ProcessBlock Overview
TheProcessBlock() method is the heart of your audio plugin. It’s called repeatedly by the host on a high-priority real-time audio thread.
void ProcessBlock(sample** inputs, sample** outputs, int nFrames) override {
const double gain = GetParam(kGain)->Value() / 100.;
const int nChans = NOutChansConnected();
for (int s = 0; s < nFrames; s++) {
for (int c = 0; c < nChans; c++) {
outputs[c][s] = inputs[c][s] * gain;
}
}
}
Method Signature
virtual void ProcessBlock(
sample** inputs, // Input audio buffers (non-interleaved)
sample** outputs, // Output audio buffers (non-interleaved)

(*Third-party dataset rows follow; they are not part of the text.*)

/-- Writes, evidence, head reset and snapshots of a nozzle-context store. Rules: R286, R288, R291, R292, R297, R304, R307, R310, as
far as its clauses go. -/
def Obligations.NozzleContexts : Prop :=
  (∀ (s u : State) (d : Nat) (c : Nat) (i : Nat) (m : EvMsg), u = s.atCmd d → c < 64 → u.pressOn → (u.noz c).msgs[i]? = some m
      → u.on F.NCTX_CFG_EV_EN c = false →
          exec (.evidenceMessage d c i) s = .next (s.closeCmd d ((u.setNoz c
            { u.noz c with msgs := (u.noz c).msgs.take i ++ (u.noz c).msgs.drop (i + 1) }).inc F.NCTX_EVCNT_DISCARDED c)))
  ∧ (∀ (s u : State) (d : Nat) (c : Nat) (i : Nat) (m : EvMsg), u = s.atCmd d → c < 64 → u.pressOn → (u.noz c).msgs[i]? = some m
      →
          exec (.evidenceMessage d c i) s = .next (s.closeCmd d ((u.setNoz c
            { u.noz c with msgs := (u.noz c).msgs.take i ++ (u.noz c).msgs.drop (i + 1) }).evApply c m)))
  ∧ (∀ (s u : State) (d : Nat) (c : Nat) (n : Nat) (v : Nat), u = s.atCmd d → c < 64 → n < 16384 → u.hostOpen (nctxAddr c n) → n
      < u.nozzles c → v < 2 ^ 64 → bits v 2 0 < 4 → bits v 2 0 = u.rd F.NCTX_STATE c n → bits v 4 3 = u.rd F.NCTX_HMASK c n →
          ∃ t, exec (.contextWrite d c n 8 v) s = .next (s.closeCmd d t) ∧ t.rd F.NCTX_EV_FIRED c n = bits v 39 24 ∧ t.rd
            F.NCTX_EV_MISS c n = bits v 51 40 ∧ t.rd F.NCTX_EV_WEAK c n = bits v 63 52 ∧ t.rd F.NCTX_STATE c n = u.rd
            F.NCTX_STATE c n ∧ t.rd F.NCTX_GEN_CTX_GEN c = u.rd F.NCTX_GEN_CTX_GEN c)
  ∧ (∀ (s u : State) (d : Nat) (c : Nat) (n : Nat) (size : Nat) (v : Nat), u = s.atCmd d → c < 64 → n < 16384 → u.hostOpen
      (nctxAddr c n) → n < u.nozzles c → (size ≠ 8 ∨ 4 ≤ bits v 2 0) →
          exec (.contextWrite d c n size v) s = .next (s.closeCmd d (u.flag F.NCTX_STATUS_BAD_WRITE c)))
  ∧ (∀ (s u : State) (d : Nat) (c : Nat) (n : Nat) (v : Nat), u = s.atCmd d → c < 64 → n < 16384 → u.hostOpen (nctxAddr c n) → n
      < u.nozzles c → v < 2 ^ 64 → bits v 2 0 < 4 → (bits v 2 0 ≠ u.rd F.NCTX_STATE c n ∨ bits v 4 3 ≠ u.rd F.NCTX_HMASK c n) →
          exec (.contextWrite d c n 8 v) s = .next (s.closeCmd d ((u.closeNoz c n).nozCommit c n (bits v 2 0) (bits v 4 3) (bits
            v 39 24, bits v 51 40, bits v 63 52) { cause := 5 })))
  ∧ (∀ (s u : State) (d c n size v : Nat), u = s.atCmd d → c < 64 → n < 16384 → u.hostOpen (nctxAddr c n) → u.nozzles c ≤ n →
        exec (.contextWrite d c n size v) s = .next (s.closeCmd d u))
  ∧ (∀ (s u : State) (d : Nat) (c : Nat) (n : Nat), u = s.atCmd d → c < 64 → n < 16384 → u.pressOn → (u.rd F.NCTX_CFG_HOLDOFF c :
      Int) ≤ u.nozAge c n u.dt →
          exec (.holdSweep d c n) s = .next (s.closeCmd d (u.wr F.NCTX_HOLD 0 c n)))
  ∧ (∀ (s u : State) (d : Nat) (c : Nat) (n : Nat), u = s.atCmd d → c < 64 → n < 16384 → u.pressOn → u.nozAge c n u.dt < (u.rd
      F.NCTX_CFG_HOLDOFF c : Int) →
          exec (.holdSweep d c n) s = .next (s.closeCmd d (u)))
  ∧ (∀ (s u : State) (d : Nat) (c : Nat) (tag : Nat), u = s.atCmd d → c < 64 → u.hostOpen (F.NCTX_HEAD_HEAD_TAG.at_ c) → u.armed
      .fire c = false → u.openNozReqs c = [] →
          exec (.headReset d c tag) s = .next (s.closeCmd d (u.headReset c (tag % 2 ^ 32))))
  ∧ (∀ (s u : State) (d : Nat) (c : Nat) (tag : Nat), u = s.atCmd d → c < 64 → u.hostOpen (F.NCTX_HEAD_HEAD_TAG.at_ c) → u.armed
      .fire c = true →
          exec (.headReset d c tag) s = .next (s.closeCmd d (u.flag F.NCTX_STATUS_CFG_LOCKED c)))
  ∧ (∀ (s u : State) (d : Nat) (c : Nat), u = s.atCmd d → c < 64 → u.hostOpen (F.NCTX_CTL_SNAPSHOT.at_ c) → u.pressOn →
          exec (.snapshot d c) s = .next (s.closeCmd d ((u.setNoz c
            { u.noz c with snapGen := u.rd F.NCTX_GEN_CTX_GEN c }).queueIngot 2 (u.nozzleMap c) c)))
  ∧ (∀ (s u : State) (d : Nat), u = s.atCmd d → u.rd F.NCTX_SNAP_PERIOD_MIN ≠ 0 → u.pressOn → u.snapClk + u.rd
      F.NCTX_SNAP_PERIOD_MIN * 60000000000 ≤ u.clk →
          exec (.snapshotPeriodic d) s = .next (s.closeCmd d ((List.range 64).foldl (fun w c => if w.rd F.NCTX_GEN_CTX_GEN c ≠
            (w.noz c).snapGen then w.snapshot c else w) { u with snapClk := u.clk })))
  ∧ (∀ (s u : State) (d : Nat) (c : Nat), u = s.atCmd d → c < 64 → u.hostOpen (F.NCTX_CTL_SNAPSHOT.at_ c) →
          ∃ t, exec (.nctxClearCounts d c) s = .next (s.closeCmd d t) ∧ t.rd F.NCTX_DROPS_CLIPPED c = 0 ∧ t.rd
            F.NCTX_DROPS_EXCL_LEVELS c = 0 ∧ t.rd F.NCTX_DROPS_UNCOMP_LEVELS c = 0 ∧ t.nozzle = u.nozzle)

/-- Billets start, end, are abandoned; a model bank is committed; compare is disabled. Rules: R221, R223, R233, R250, R257, R258,
R330, R331, as far as its clauses go. Rests on the model's choices of log 67, 69. -/
def Obligations.Compare : Prop :=
  (∀ (s u : State) (d : Nat) (lt : Nat) (b : BilletS), u = s.atCmd d → u.pressOn → (u.runSet.find? fun x => (u.tileOf x).any
      fun n => (u.anvil.running.find n).isNone) = some lt → firstBillet (u.anvil.ready.filter fun b => u.inTime lt (u.samplesOf
      b) (u.startDt lt) b.deadline) = some b →
          exec (.billetStart d) s = .next (s.closeCmd d (u.startBillet lt b)))
  ∧ (∀ (s u : State) (d : Nat) (tile n : Nat) (b : BilletS) (lt : Nat), u = s.atCmd d → lt < 128 → u.pressOn → u.tileOf lt = some
      tile → u.anvil.running.find tile = some b → u.hearthOf b.h = some n → b.start ≤ u.dt →
          exec (.billetCompareEnd d lt) s = .next (s.closeCmd d (u.compareEnd lt tile n b)))
  ∧ (∀ (s u : State) (d : Nat) (i : Nat) (b : BilletS), u = s.atCmd d → u.pressOn → u.anvil.ready[i]? = some b →
      u.tilesInService.any (fun x => u.inTime x (u.samplesOf b) u.dt b.deadline) = false → u.tilesInService.isEmpty = false →
          exec (.billetAbandon d i) s = .next (s.closeCmd d (u.abandonBillet b u.abandonCause)))
  ∧ (∀ (s u : State) (d : Nat) (h : Nat) (r : RowS), u = s.atCmd d → h < 256 → u.pressOn → (u.anvil.rows.find? fun r => decide
      (r.h = h)) = some r → r.at_ + 1000000 * u.rd F.CMP_CFG_BILLET_IDLE_MS h ≤ u.clk →
          exec (.billetIdleTimeout d h) s = .next (s.closeCmd d (u.rowReady h)))
  ∧ (∀ (s u : State) (d : Nat) (p : Nat), u = s.atCmd d → p < 16 → u.hostOpen (F.MODEL_CTL_OP.addr) → u.pressOn →
          exec (.modelCommit d p) s = .next (s.closeCmd d (u.wr F.MODEL_ACTIVE_BANK (u.rd F.MODEL_ACTIVE_BANK ^^^ 2 ^ p))))
  ∧ (∀ (s u : State) (d : Nat) (h : Nat), u = s.atCmd d → h < 256 → u.hostOpen (F.CMP_CFG_ENABLE.at_ h) → u.on F.CMP_CFG_ENABLE h
      = true →
          exec (.compareDisable d h) s = .next (s.closeCmd d ((u.wr F.CMP_CFG_ENABLE 0 h).discardBillets h)))
  ∧ (∀ (s u : State) (d : Nat) (tl : Nat) (h : Nat), u = s.atCmd d → u.hostOpen (F.ANVIL_GCTL_CLEAR_COUNTS.addr) → tl < 136 → h <
      256 →
          ∃ t, exec (.anvilClearCounts d) s = .next (s.closeCmd d t) ∧ t.rd F.ANVIL_CNT_BILLETS tl = 0 ∧ t.rd
            F.ANVIL_CNT_MSAMPLES tl = 0 ∧ t.rd F.CMP_COUNT_NOT_COMPARED h = 0 ∧ t.rd F.CMP_COUNT_COMPARED h = 0 ∧ t.anvil.ready
            = u.anvil.ready)

/-- Temperatures, the budget, epochs, banking and peaks. Rules: R129, R317, R318, R323, R327, R343, R344, R345, as far as its
clauses go. Rests on the model's choices of log 4, 5, 74, 78, 98. -/
def Obligations.Power : Prop :=
  (∀ (s u : State) (d : Nat) (readings : List Nat), u = s.atCmd d → readings.length = 32 → readings.all (fun r => decide (r <
      65536)) = true → u.power.on = true → u.blw.thermtrip = true →
          ∃ t, exec (.tempSample d readings) s = .next (s.closeCmd d t) ∧ (List.range 32).map (fun i => t.rd F.BLW_TEMP_TEMP i)
            = readings ∧ t.blw = u.blw)
  ∧ (∀ (s u : State) (d act pTile : Nat) (toks : List Nat), u = s.atCmd d → pTile < 65536 → u.power.on = true →
          ∃ t, exec (.budgetGuard d act pTile toks) s = .next (s.closeCmd d t) ∧ t.rd F.BLW_EST_P_TILE = pTile ∧ t.blw.samples =
            (satU 16 (rdiv ((act * u.blw.scale : Nat) : Int) 65536) :: u.blw.samples).take 10
            ∧ t.rd F.BLW_POWER_P_AVG = satU 16 (rdiv ((t.blw.samples.sum + t.blw.samples.length * u.rd F.BLW_POWER_P_FIXED : Nat) : Int)
              t.blw.samples.length))
  ∧ (∀ (s u : State) (d : Nat), u = s.atCmd d → u.pressOn → u.blw.busy = none → u.blw.queue = [] → u.mayPmbus = true →
          exec (.telemetryRead d) s = .next (s.closeCmd d ((List.range 16).foldl (fun w k => if w.on F.BLW_RAIL_STATE_FAULT k
            then w else w.blwSend false k [(0x8B, 0), (0x8C, 0)]) { u with blw := { u.blw with round := true } })))
  ∧ (∀ (s u : State) (d : Nat), u = s.atCmd d → u.pressOn → (u.blw.busy.isSome = true ∨ u.blw.queue ≠ [] ∨ u.mayPmbus = false) →
          exec (.telemetryRead d) s = .next (s.closeCmd d u))
  ∧ (∀ (s u : State) (d : Nat) (toks : List Nat), u = s.atCmd d → toks.length = 64 → toks.all (fun r => decide (r < 65536)) =
      true → u.pressOn →
          ∃ t, exec (.bellowsEpoch d toks) s = .next (s.closeCmd d t) ∧ t.rd F.BLW_SCHED_EPOCH = (u.rd F.BLW_SCHED_EPOCH + 1) %
            2 ^ 32 ∧ (upto 32 16).map (fun i => t.rd F.BLW_DOM_TOK i) = (toks.drop 32).take 16)
  ∧ (∀ (s u : State) (d : Nat) (dom : Nat), u = s.atCmd d → dom < 64 → u.pressOn → u.blw.exits.find dom = none → u.rd
      F.BLW_DOM_LEVEL dom < u.bankLevel dom →
          exec (.bankEntry d dom) s = .next (s.closeCmd d (u.wr F.BLW_DOM_LEVEL (u.bankLevel dom) dom)))
  ∧ (∀ (s u : State) (d : Nat) (dom : Nat), u = s.atCmd d → dom < 64 → u.pressOn → 2 ≤ u.rd F.BLW_DOM_LEVEL dom →
      u.blw.exits.find dom = none →
          ∃ t, exec (.bankExit d dom) s = .next (s.closeCmd d t) ∧ t.blw.exits.find dom = some (u.clk + 1) ∧ t.rd
            F.BLW_DOM_LEVEL dom = u.rd F.BLW_DOM_LEVEL dom ∧ t.regs = u.regs)
  ∧ (∀ (s u : State) (d : Nat) (dom : Nat), u = s.atCmd d → dom < 64 → u.pressOn → u.rd F.BLW_DOM_LEVEL dom = 1 →
          exec (.bankExit d dom) s = .next (s.closeCmd d (u.wr F.BLW_DOM_LEVEL 0 dom)))
  ∧ (∀ (s u : State) (d : Nat) (v : Nat), u = s.atCmd d → v < 2 ^ 64 → u.hostOpen (F.BLW_WAKE_WAKE_NS.at_ 5) → 1 ≤ bits v 63 32 →
      bits v 63 32 ≤ 10000000 →
          exec (.wakeNsWrite d 5 v) s = .next (s.closeCmd d ((u.wr F.BLW_WAKE_IDLE_US (bits v 63 32) 5).wr F.BLW_WAKE_WAKE_NS
            (bits v 31 0) 5)))
  ∧ (∀ (s u : State) (d : Nat) (k : Nat) (v : Nat), u = s.atCmd d → k < 6 → v < 2 ^ 64 → u.hostOpen (F.BLW_WAKE_WAKE_NS.at_ k) →
      (bits v 63 32 = 0 ∨ 10000000 < bits v 63 32) →
          exec (.wakeNsWrite d k v) s = .next (s.closeCmd d (u)))
  ∧ (∀ (s u : State) (d : Nat) (p : Nat) (n : Nat), u = s.atCmd d → p < 512 → u.pressOn → u.isMaster p = true → u.bond p = 3 →
      u.armed .ctrig (u.rd F.COBEX_CFG_HEARTH p) = false → u.hearthOf (u.rd F.COBEX_CFG_HEARTH p) = some n → (u.hth n).frame =
      none → (u.hth n).idleAt + 1000 * u.rd F.BLW_WAKE_IDLE_US 5 ≤ u.clk → (u.port p).cmds = [] → laneExit (u.rd F.LANE_CFG_RATE
      (u.sliceOf p)) + u.markerPeriod p 1 ≤ u.rd F.BLW_WAKE_WAKE_NS 5 → u.members p = [p] →
          exec (.bondIdleEntry d p) s = .next (s.closeCmd d ((u.sendCmd p 4 2 0 0 []).2)))
  ∧ (∀ (s u : State) (d : Nat) (i : Nat), u = s.atCmd d → i < 32 → u.hostOpen (F.BLW_CTL_CLEAR_PEAKS.addr) →
          ∃ t, exec (.blwClearPeaks d) s = .next (s.closeCmd d t) ∧ t.rd F.BLW_TEMP_PEAK i = u.rd F.BLW_TEMP_TEMP i ∧ t.rd
            F.BLW_TEMP_TEMP i = u.rd F.BLW_TEMP_TEMP i)
  ∧ (∀ (s u : State) (d : Nat), u = s.atCmd d → u.hostOpen (F.BLW_CTL_CLEAR_COUNTS.addr) →
          ∃ t, exec (.blwClearCounts d) s = .next (s.closeCmd d t) ∧ t.rd F.BLW_CNT_ABANDONED = 0 ∧ t.rd F.BLW_CNT_C2_DROPPED =
            0 ∧ t.rd F.BLW_CNT_GUARD_ACTIONS = 0)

int nFrames // Number of samples per channel this block
);
Inputs
inputs[channel][sample]2D array of input buffers. Unconnected channels contain zeros.Outputs
outputs[channel][sample]2D array of output buffers. Must write to all connected channels.nFrames
Block size in samples per channel. Can vary between calls (typically 32-2048).
sample
Either
float or double based on SAMPLE_TYPE_DOUBLE define.Buffer Layout
Non-Interleaved (Planar) Format
iPlug2 uses non-interleaved audio buffers, where each channel is a separate array:// Non-interleaved (iPlug2)
inputs[0][0] // Left channel, sample 0
inputs[0][1] // Left channel, sample 1
inputs[0][2] // Left channel, sample 2
inputs[1][0] // Right channel, sample 0
inputs[1][1] // Right channel, sample 1
inputs[1][2] // Right channel, sample 2
NOT interleaved like raw audio files:
// Interleaved (NOT used in iPlug2)
buffer[0] // Left, sample 0
buffer[1] // Right, sample 0
buffer[2] // Left, sample 1
buffer[3] // Right, sample 1
Accessing Buffers
void ProcessBlock(sample** inputs, sample** outputs, int nFrames) {
// Get number of connected channels
const int nIn = NInChansConnected();
const int nOut = NOutChansConnected();
// Per-sample processing (inner loop = samples)
for (int c = 0; c < nOut; c++) {
for (int s = 0; s < nFrames; s++) {
// Read from input channel c, sample s
sample input = inputs[c][s];
// Process...
sample output = input * gain;
// Write to output channel c, sample s
outputs[c][s] = output;
}
}
// Or per-channel processing (inner loop = channels)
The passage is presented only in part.